Silviano Santiago 13

 

 

Um livro que seja ficção e ensaio, valendo-se da pesquisa e da teoria, enquanto se deixa levar pela imaginação do que poderia ter sido. Um livro na primeira pessoa, cujo eu seja fruto de elaboração generosa sobre a vida e o estilo de um outro. Um livro que seja um diário, anotação do cotidiano de uma pessoa e de uma época, e tome distância do presente através da ficção.

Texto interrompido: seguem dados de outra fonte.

-- ==== Sys2Proof/Machine/Footprint.lean ====
section
/-! DEFINITION. The Keystone's footprint table (R128, R129, R131, R167): the engine jobs enqueued and not complete, and
whether one may begin before another ends. -/

namespace Sys2Proof.Machine

/-- What the footprint table holds of an engine job; `core` is the physical core whose buffers NODE 0xFF names. -/
structure Footprint where
  job : Nat
  order : Nat
  core : Nat
  reads : List Word
  writes : List Word
  deriving DecidableEq, Repr

/-- The footprint of an MXE job of core `p`. -/
def mxFootprint (p : Nat) (j : MxJob) : Footprint := { job := j.job, order := j.order, core := p, reads := j.footR, writes := j.footW }
/-- The footprint of a transfer of core `p`. -/
def hodFootprint (p : Nat) (t : Xfer) : Footprint := { job := t.job, order := t.order, core := p, reads := t.footR, writes := t.footW }
/-- The footprint of a vision job, which runs for no core. -/
def visFootprint (v : Vision) : Footprint := { job := v.job, order := v.order, core := 0, reads := v.footR, writes := v.footW }

/-- Every enqueued, incomplete engine job. -/
def footTable (s : State) : List Footprint :=
  (s.cores.flatMap fun (p, c) => c.wide.mxq.map (mxFootprint p) ++ c.hodq.map (hodFootprint p))
    ++ (s.visionQ.flatMap fun e => e.2.map visFootprint) ++ s.engines.map fun e => visFootprint e.2

/-- The address space, first byte and length that a region declares: NODE 0xFF by the core it belongs to. -/
def regionSpan (core : Nat) (r : Word) : Nat × Nat × Nat :=
  let nf := nodeField r
  let sz := 6 + bits r 55 51
  (if nf = 0xFF then 0x1000 + core else if nf = 0xFE then 0x2000 + core else nf, bits r 47 6 * 64 / 2 ^ sz * 2 ^ sz, 2 ^ sz)

/-- Two declared regions overlap. -/
def regionsMeet (ca cb : Nat) (a b : Word) : Bool :=
  let x := regionSpan ca a
  let y := regionSpan cb b
  tbit a 0 && tbit b 0 && decide (x.1 = y.1) && decide (x.2.1 < y.2.1 + y.2.2) && decide (y.2.1 < x.2.1 + x.2.2)

/-- A write region of either job overlaps a region of the other (R129). -/
def footConflict (a b : Footprint) : Bool :=
  (a.writes.any fun x => (b.reads ++ b.writes).any fun y => regionsMeet a.core b.core x y)
    || (b.writes.any fun y => a.reads.any fun x => regionsMeet a.core b.core x y)

/-- No earlier job of the same JOBID that is not complete must come before this one: its accesses may begin. -/
def footFree (s : State) (f : Footprint) : Bool :=
  (footTable s).all fun e => decide (e.job ≠ f.job) || decide (f.order ≤ e.order) || !footConflict e f

end Sys2Proof.Machine
end

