-- ==== Sys2Proof/Machine/MxMath.lean ====
section
/-! DEFINITION. What the matrix engine computes (R69, R84 to R86, R184 to R187, R189, R465): steps, the entry check,
the epilogue. -/

namespace Sys2Proof.Machine

/-! ### Element formats (R70) -/

/-- Format of an element code: a float format, or the width and signedness of integers. -/
def elemFloat (c : Nat) : Option FFmt :=
  match c with
  | 0 => some .bf16 | 1 => some .f16 | 2 => some .fp8a | 3 => some .fp8b | 4 => some .fp6a | 5 => some .fp6b | 6 => some .fp4
  | _ => none
/-- An integer element code is signed. -/
def elemSigned (c : Nat) : Bool := decide (c = 7) || decide (c = 9)

/-- The value of an element's bits (R65, R86 for integers): a 16-bit element may be an infinity, although R85 names fp8b alone
(log 77). -/
def elemVal (c x : Nat) : Val :=
  match elemFloat c with
  | some f => valOf f x
  | none =>
    let w := elemBits c
    if elemSigned c && decide (2 ^ (w - 1) ≤ x) then .fin true (2 ^ w - x) 0 else .fin false x 0

/-- `n` elements of `w` bits from a number, the lowest first (R69). -/
def unpackNat (w : Nat) : Nat → Nat → List Nat
  | 0, _ => []
  | n + 1, x => x % 2 ^ w :: unpackNat w n (x / 2 ^ w)

/-- Elements packed into a number (R69). -/
def packElems (w : Nat) : List Nat → Nat
  | [] => 0
  | x :: r => x % 2 ^ w + 2 ^ w * packElems w r

/-! ### Exact sums (R84, R85, R465) -/

/-- Exact sum: a NaN or opposite infinities give NaN. -/
def exactAdd (x y : Val) : Val :=
  match x, y with
  | .nan s, _ => .nan s
  | _, .nan s => .nan s
  | .inf a, .inf b => if a = b then .inf a else .nan false
  | .inf a, .fin _ _ _ => .inf a
  | .fin _ _ _, .inf b => .inf b
  | .fin n1 m1 e1, .fin n2 m2 e2 => let (n, m, e) := sumExact n1 m1 e1 n2 m2 e2; .fin n m e

/-- Exact product: 0 × ∞ gives NaN. -/
def exactMul (x y : Val) : Val := (mulExact x y).getD (.nan false)

/-- Exact sum of a list; an exact sum of zero is +0 (log 77). -/
def exactSum (vs : List Val) : Val := vs.foldl exactAdd (.fin false 0 0)

/-- A value times a block scale (R84): the scale 0xFF is NaN. -/
def scaled (v : Val) (x : Nat) : Val := if x = 0xFF then .nan false else v.scale ((x : Int) - 127)

/-! ### Streams (R181) -/

/-- One row of a step: its elements, each with its block scale. -/
abbrev StepRow := List Val

/-- Rows of a step from the bytes of a stream. -/
def stepRows (c n : Nat) : List Nat → List Byte → List StepRow
  | [], _ => []
  | x :: r, bs =>
    let k := n * elemBits c / 8
    ((unpackNat (elemBits c) n (leNat (bs.take k))).map fun e => scaled (elemVal c e) x) :: stepRows c n r (bs.drop k)

/-- The steps of an operand: `steps` left, first index `at_`, the scales in force, the bytes. -/
def parseSteps (c n rows : Nat) (sc : Bool) : Nat → Nat → List Nat → List Byte → List (List StepRow)
  | 0, _, _, _ => []
  | steps + 1, at_, xs, bs =>
    let load := sc && decide (at_ % 32 = 0)
    let xs := if load then (bs.take rows).map fun b => b.toNat else xs
    let bs := if load then bs.drop rows else bs
    stepRows c n xs bs :: parseSteps c n rows sc steps (at_ + n) xs (bs.drop (rows * (n * elemBits c / 8)))

/-- Number of steps of a job. -/
def mbSteps (b : V512) (f : BitVec 10) : Nat := mbK b / fmtTerms f

/-- The A steps of a job. -/
def stepsA (b : V512) (f : BitVec 10) (bs : List Byte) : List (List StepRow) :=
  parseSteps (fmtA f) (fmtTerms f) (mbM b) (fmtSa f) (mbSteps b f) 0 (List.replicate (mbM b) 127) bs
/-- The B steps of a job. -/
def stepsB (b : V512) (f : BitVec 10) (bs : List Byte) : List (List StepRow) :=
  parseSteps (fmtB f) (fmtTerms f) (mbN b) (fmtSb f) (mbSteps b f) 0 (List.replicate (mbN b) 127) bs

/-! ### Accumulation (R84 to R86, R184) -/

/-- Exact dot product of two rows of a step. -/
def stepSum (a b : StepRow) : Val := exactSum ((a.zip b).map fun e => exactMul e.1 e.2)

/-- An exact integer. -/
def valInt : Val → Int
  | .fin n m e => (if n then -1 else 1) * ((m * 2 ^ e.toNat : Nat) : Int)
  | _ => 0

/-- The accumulator after one step. -/
def accStep (int : Bool) (acc : BitVec 32) (v : Val) : BitVec 32 :=
  if int then acc + BitVec.ofInt 32 (valInt v)
  else BitVec.ofNat 32 (addVal .fp32 0 (valOf .fp32 acc.toNat) v).1

/-- The accumulator before the first step. -/
def accStart (int : Bool) (acm : Nat) (d x : BitVec 32) : BitVec 32 :=
  if acm = 0 then 0
  else if acm = 2 && !int then BitVec.ofNat 32 (mulVal .fp32 0 (valOf .fp32 x.toNat) (valOf .fp32 d.toNat)).1
  else x

/-- One step over the whole tile, row by row. -/
def tileStep (int : Bool) (tile : List (BitVec 32)) (as bs : List StepRow) : List (BitVec 32) :=
  (tile.zip (as.flatMap fun a => bs.map fun b => stepSum a b)).map fun e => accStep int e.1 e.2

/-- Every step, in increasing order of K. -/
def tileSteps (int : Bool) (tile : List (BitVec 32)) (as bs : List (List StepRow)) : List (BitVec 32) :=
  (as.zip bs).foldl (fun t e => tileStep int t e.1 e.2) tile

/-- The perturbation of STAGE 0 (R189). -/
def perturb (int : Bool) (m n : Nat) (w : Word) (tile : List (BitVec 32)) : List (BitVec 32) :=
  let i := bits w 61 55
  let j := bits w 54 48
  if tbit w 63 && !tbit w 62 && decide (i < m) && decide (j < n) then
    let k := i * n + j
    let v : BitVec 32 := w.setWidth 32
    lset tile k (accStep int ((tile[k]?).getD 0) (if int then .fin false v.toNat 0 else valOf .fp32 v.toNat))
  else tile

/-! ### The entry check (R465) -/

/-- Value of an accumulator element. -/
def accVal (int : Bool) (x : BitVec 32) : Val :=
  if int then .fin (decide (x.toInt < 0)) x.toInt.natAbs 0 else valOf .fp32 x.toNat

/-- Columns of a matrix of rows of `n`. -/
def columns {α : Type} (n : Nat) (rows : List (List α)) : List (List α) := (upTo n).map fun j => rows.filterMap fun r => r[j]?

/-- Cut a tile into rows of `n`. -/
def tileRows {α : Type} (n m : Nat) (t : List α) : List (List α) := (upTo m).map fun i => (t.drop (i * n)).take n

/-- A sum passes: an exact value against the check sum, magnitude `mu`, `terms` elements, `k` roundings. -/
def sumPasses (int : Bool) (terms k : Nat) (got want mu : Val) : Bool :=
  if int then decide ((valInt got - valInt want) % 2 ^ 32 = 0)
  else match exactAdd got want.neg with
    | .fin _ m e =>
      let tol := exactAdd (exactMul (.fin false k (-24)) mu) (.fin false (terms * k) (-150))
      match tol with
      | .fin _ _ _ => cmpVal (.fin false m e) tol ≠ .gt
      | _ => true
    | _ => true

/-- Check sums of the rows of one operand order: rows of c0, steps of the row operand, steps of the other. -/
def checkSums (c0 : List (List Val)) (as bs : List (List StepRow)) : List Val :=
  let add := fun (acc : List Val) (e : List StepRow × List StepRow) =>
    let beta := (columns ((e.2.head?.getD []).length) e.2).map exactSum
    (acc.zip e.1).map fun r => exactAdd r.1 (stepSum r.2 beta)
  (as.zip bs).foldl add (c0.map exactSum)

/-- Magnitudes. -/
def absRows (t : List (List Val)) : List (List Val) := t.map fun r => r.map Val.abs

/-- First failing row of a tile, counted from 1; 0 where none fails. -/
def firstFailing (int : Bool) (k : Nat) (c0 tile : List (List Val)) (as bs : List (List StepRow)) : Nat :=
  let want := checkSums c0 as bs
  let mu := checkSums (absRows c0) (as.map absRows) (bs.map absRows)
  let terms := (tile.head?.getD []).length
  match (((tile.map exactSum).zip (want.zip mu)).map fun e => sumPasses int terms k e.1 e.2.1 e.2.2).findIdx? (fun ok => !ok) with
  | some i => i + 1
  | none => 0

/-- The first failing row and column, counted from 1; 0 where none fails. -/
def entryCheck (int : Bool) (m n k : Nat) (c0 tile : List (BitVec 32)) (as bs : List (List StepRow)) : Nat × Nat :=
  let c := tileRows n m (c0.map (accVal int))
  let t := tileRows n m (tile.map (accVal int))
  (firstFailing int k c t as bs, firstFailing int k (columns n c) (columns n t) bs as)

/-! ### Activations (R186) -/

/-- x × σ(num / den) rounded once to fp32, for a finite x and an exact argument: x / (1 + e^(−y)). -/
def sigmoidTimes (neg : Bool) (m : Nat) (e : Int) (num : Int) (den : Nat) : Nat :=
  let z := num.natAbs
  let code :=
    if 128 * den ≤ z then if num < 0 then 0 else (roundMag .fp32 0 false neg { m := m, e := e }).1
    else
      let zf := z * 2 ^ fxBits / den
      let k := zf / ln2Fx
      let ex := expFx (zf % ln2Fx)
      -- e^z = 2^k × ex; σ(−z) = 1 / (1 + e^z), σ(z) = e^z / (1 + e^z)
      let d := 2 ^ fxBits / 2 ^ k + ex
      if num < 0 then (roundMag .fp32 0 false neg { m := m * (2 ^ (2 * fxBits) / d), e := e - (fxBits : Int) - (k : Int), sticky := true }).1
      else (roundMag .fp32 0 false neg { m := m * (ex * 2 ^ fxBits / d), e := e - (fxBits : Int), sticky := true }).1
  if code % 2 ^ 31 < 0x00800000 then 0 else code

/-- SiLU. -/
def silu (x : Nat) : Nat :=
  match valOf .fp32 x with
  | .nan _ => FFmt.fp32.canonNan
  | .inf n => if n then 0 else FFmt.fp32.infCode
  | .fin n m e =>
    let v : Int := if n then -(m : Int) else m
    if 0 ≤ e then sigmoidTimes n m e (v * 2 ^ e.toNat) 1 else sigmoidTimes n m e v (2 ^ (-e).toNat)

/-- GELU, tanh form: 0.5 (1 + tanh u) = σ(2 u), with u = 0.797884561 (x + 0.044715 x³). -/
def gelu (x : Nat) : Nat :=
  match valOf .fp32 x with
  | .nan _ => FFmt.fp32.canonNan
  | .inf n => if n then 0 else FFmt.fp32.infCode
  | .fin n m e =>
    let v : Int := if n then -(m : Int) else m
    let c : Int := 2 * 797884561
    if 0 ≤ e then
      let y := v * 2 ^ e.toNat
      sigmoidTimes n m e (c * (1000000 * y + 44715 * y * y * y)) (10 ^ 15)
    else
      let d := 2 ^ (-e).toNat
      sigmoidTimes n m e (c * (1000000 * v * (d * d : Nat) + 44715 * v * v * v)) (10 ^ 15 * (d * d * d))

/-- The floor of a finite value. -/
def floorVal (n : Bool) (m : Nat) (e : Int) : Int :=
  let v : Int := if n then -(m : Int) else m
  if 0 ≤ e then v * 2 ^ e.toNat else v / 2 ^ (-e).toNat

/-- Entry of the activation table. -/
def tableIndex (x tlo tstep : Val) : Nat :=
  match exactMul (exactAdd x tlo.neg) tstep with
  | .nan _ => 0
  | .inf n => if n then 0 else 255
  | .fin n m e => (clampInt 0 255 (floorVal n m e)).1.toNat

/-- Stage 5. -/
def activate (epi : Word) (table : Map (BitVec 32)) (x : Nat) : Nat :=
  let v := valOf .fp32 x
  if v.isNan then FFmt.fp32.canonNan
  else match epiAct epi with
    | 0 => x
    | 1 => (minMax .fp32 true x 0).1
    | 2 => gelu x
    | 3 => silu x
    | _ => ((mget table (tableIndex v (valOf .bf16 (bits epi 63 48)) (valOf .bf16 (bits epi 47 32)))).getD 0).toNat

/-- Stages 2 to 5 of one element: bias and scale of its column. -/
def elementOut (int : Bool) (epi : Word) (table : Map (BitVec 32)) (bias scale : Nat) (x : BitVec 32) : Nat :=
  let x := if int then (ofInt .fp32 0 x.toInt).1 else x.toNat
  let x := if tbit epi 9 then (addVal .fp32 0 (valOf .fp32 x) (valOf .fp32 bias)).1 else x
  let x := if tbit epi 8 then (mulVal .fp32 0 (valOf .fp32 x) (valOf .fp32 scale)).1 else x
  activate epi table x

/-! ### Quantisation (R77, R80, R186, R188) -/

/-- The quantisation of an element overflowed or saturated. -/
def saturated (v : Val) (fl : Flags) : Bool := fl &&& flOF ≠ 0 || (fl &&& flNV ≠ 0 && !v.isNan)

/-- One value to an element code: its encoding, whether it saturated, the stochastic state. -/
def quantOne (ofmt : Nat) (frm : BitVec 6) (v : Val) (l : BitVec 32) : Nat × Bool × BitVec 32 :=
  let rm := bits frm 2 0
  let nsat := tbit frm 5
  match elemFloat ofmt with
  | some f =>
    if tbit frm 3 && decide (2 ≤ ofmt) then
      let (c, fl, l) := sroundVal f nsat v l
      (c, saturated v fl, l)
    else
      let (c, fl) := roundVal f rm nsat v
      (c, saturated v fl, l)
  | none =>
    let w := elemBits ofmt
    let lo : Int := if elemSigned ofmt then -(2 ^ (w - 1) : Int) else 0
    let hi : Int := if elemSigned ofmt then 2 ^ (w - 1) - 1 else 2 ^ w - 1
    let (r, fl) := toInt rm lo hi v
    ((r % 2 ^ w).toNat, saturated v fl, l)

/-- Values in order: encodings, number saturated, stochastic state. -/
def quantMany (ofmt : Nat) (frm : BitVec 6) : List Val → BitVec 32 → List Nat × Nat × BitVec 32
  | [], l => ([], 0, l)
  | v :: r, l =>
    let (c, sat, l) := quantOne ofmt frm v l
    let (cs, n, l) := quantMany ofmt frm r l
    (c :: cs, n + b2n sat, l)

/-- A block of R80: its scale, encodings, number saturated, stochastic state. -/
def quantBlock (ofmt : Nat) (frm : BitVec 6) (vs : List Val) (l : BitVec 32) : Nat × List Nat × Nat × BitVec 32 :=
  let f := (elemFloat ofmt).getD .fp4
  let bad := vs.any fun v => v.isNan || (match v with | .inf _ => !f.hasInf | _ => false)
  if bad then (0xFF, vs.map fun _ => 0, 0, l)
  else match maxTop vs with
    | none => (0, vs.map fun v => f.signCode v.isNeg, 0, l)
    | some t =>
      let x := (clampInt 0 254 (t - emaxOf f + 127)).1
      let (cs, n, l) := quantMany ofmt frm (vs.map fun v => v.scale (127 - x)) l
      (x.toNat, cs, n, l)

/-- The blocks of a row. -/
def quantBlocks (ofmt : Nat) (frm : BitVec 6) : List (List Val) → BitVec 32 → List Nat × List Nat × Nat × BitVec 32
  | [], l => ([], [], 0, l)
  | b :: r, l =>
    let (x, cs, n, l) := quantBlock ofmt frm b l
    let (xs, ds, k, l) := quantBlocks ofmt frm r l
    (x :: xs, cs ++ ds, n + k, l)

/-- A row as it goes to memory: bytes, number saturated, stochastic state. The bits of its last byte after the last element are 0
(log 47). -/
def rowOut (epi : Word) (frm : BitVec 6) (xs : List Nat) (l : BitVec 32) : List Byte × Nat × BitVec 32 :=
  if epiF32 epi then (xs.flatMap fun x => natBytes 4 x, 0, l)
  else
    let w := elemBits (epiOfmt epi)
    let vs := xs.map fun x => valOf .fp32 x
    let bytes := fun (cs : List Nat) => natBytes ((cs.length * w + 7) / 8) (packElems w cs)
    if epiOblk epi then
      let (scales, cs, n, l) := quantBlocks (epiOfmt epi) frm (tileRows 32 (vs.length / 32) vs) l
      (bytes cs ++ natBytes scales.length (packElems 8 scales), n, l)
    else
      let (cs, n, l) := quantMany (epiOfmt epi) frm vs l
      (bytes cs, n, l)

/-- Every row, in order. -/
def rowsOut (epi : Word) (frm : BitVec 6) : List (List Nat) → BitVec 32 → List (List Byte) × Nat
  | [], _ => ([], 0)
  | r :: rs, l =>
    let (b, n, l) := rowOut epi frm r l
    let (bs, k) := rowsOut epi frm rs l
    (b :: bs, n + k)

end Sys2Proof.Machine
end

Um livro que reflita sobre o ato de escrever, sem colocá-lo acima dos problemas concretos da sobrevivência em um país como o Brasil. Poderia ser um projeto de escrita, mas é a tentativa de descrição do romance Em liberdade,* de Silviano Santiago, agora reeditado pela editora Companhia das Letras, cuja primeira edição é de 1981, ainda sob ditadura e posterior à Lei da Anistia.

Em liberdade, “uma ficção de Silviano Santiago”, é um diário apócrifo do escritor Graciliano Ramos, que se inicia a 14 de janeiro de 1937, com sua saída do cárcere, depois de 10 meses e 10 dias preso pela ditadura de Getúlio Vargas, e se encerra a 25 de março do mesmo ano, registrando o início de sua existência em liberdade: o reencontro com a esposa, Heloísa, procurando reatar uma relação esgarçada pela distância e pela dureza do que foi vivido; o convívio com amigos e conhecidos do meio intelectual do Brasil da época, como José Lins do Rego, em cuja casa o escritor e sua esposa se hospedam no primeiro mês. Ali, aconteceram algumas tensões relacionadas, sobretudo, à resistência de Graciliano a se colocar no lugar de mártir; a adaptação a um corpo frágil, depois das torturas e privações da prisão, que tenta recuperar o desejo pela vida; a recuperação de um projeto de escrita, que acontece quando ele se desloca para a experiência de uma outra vítima do confronto com o poder, Cláudio Manuel da Costa, o poeta e rebelde do período colonial.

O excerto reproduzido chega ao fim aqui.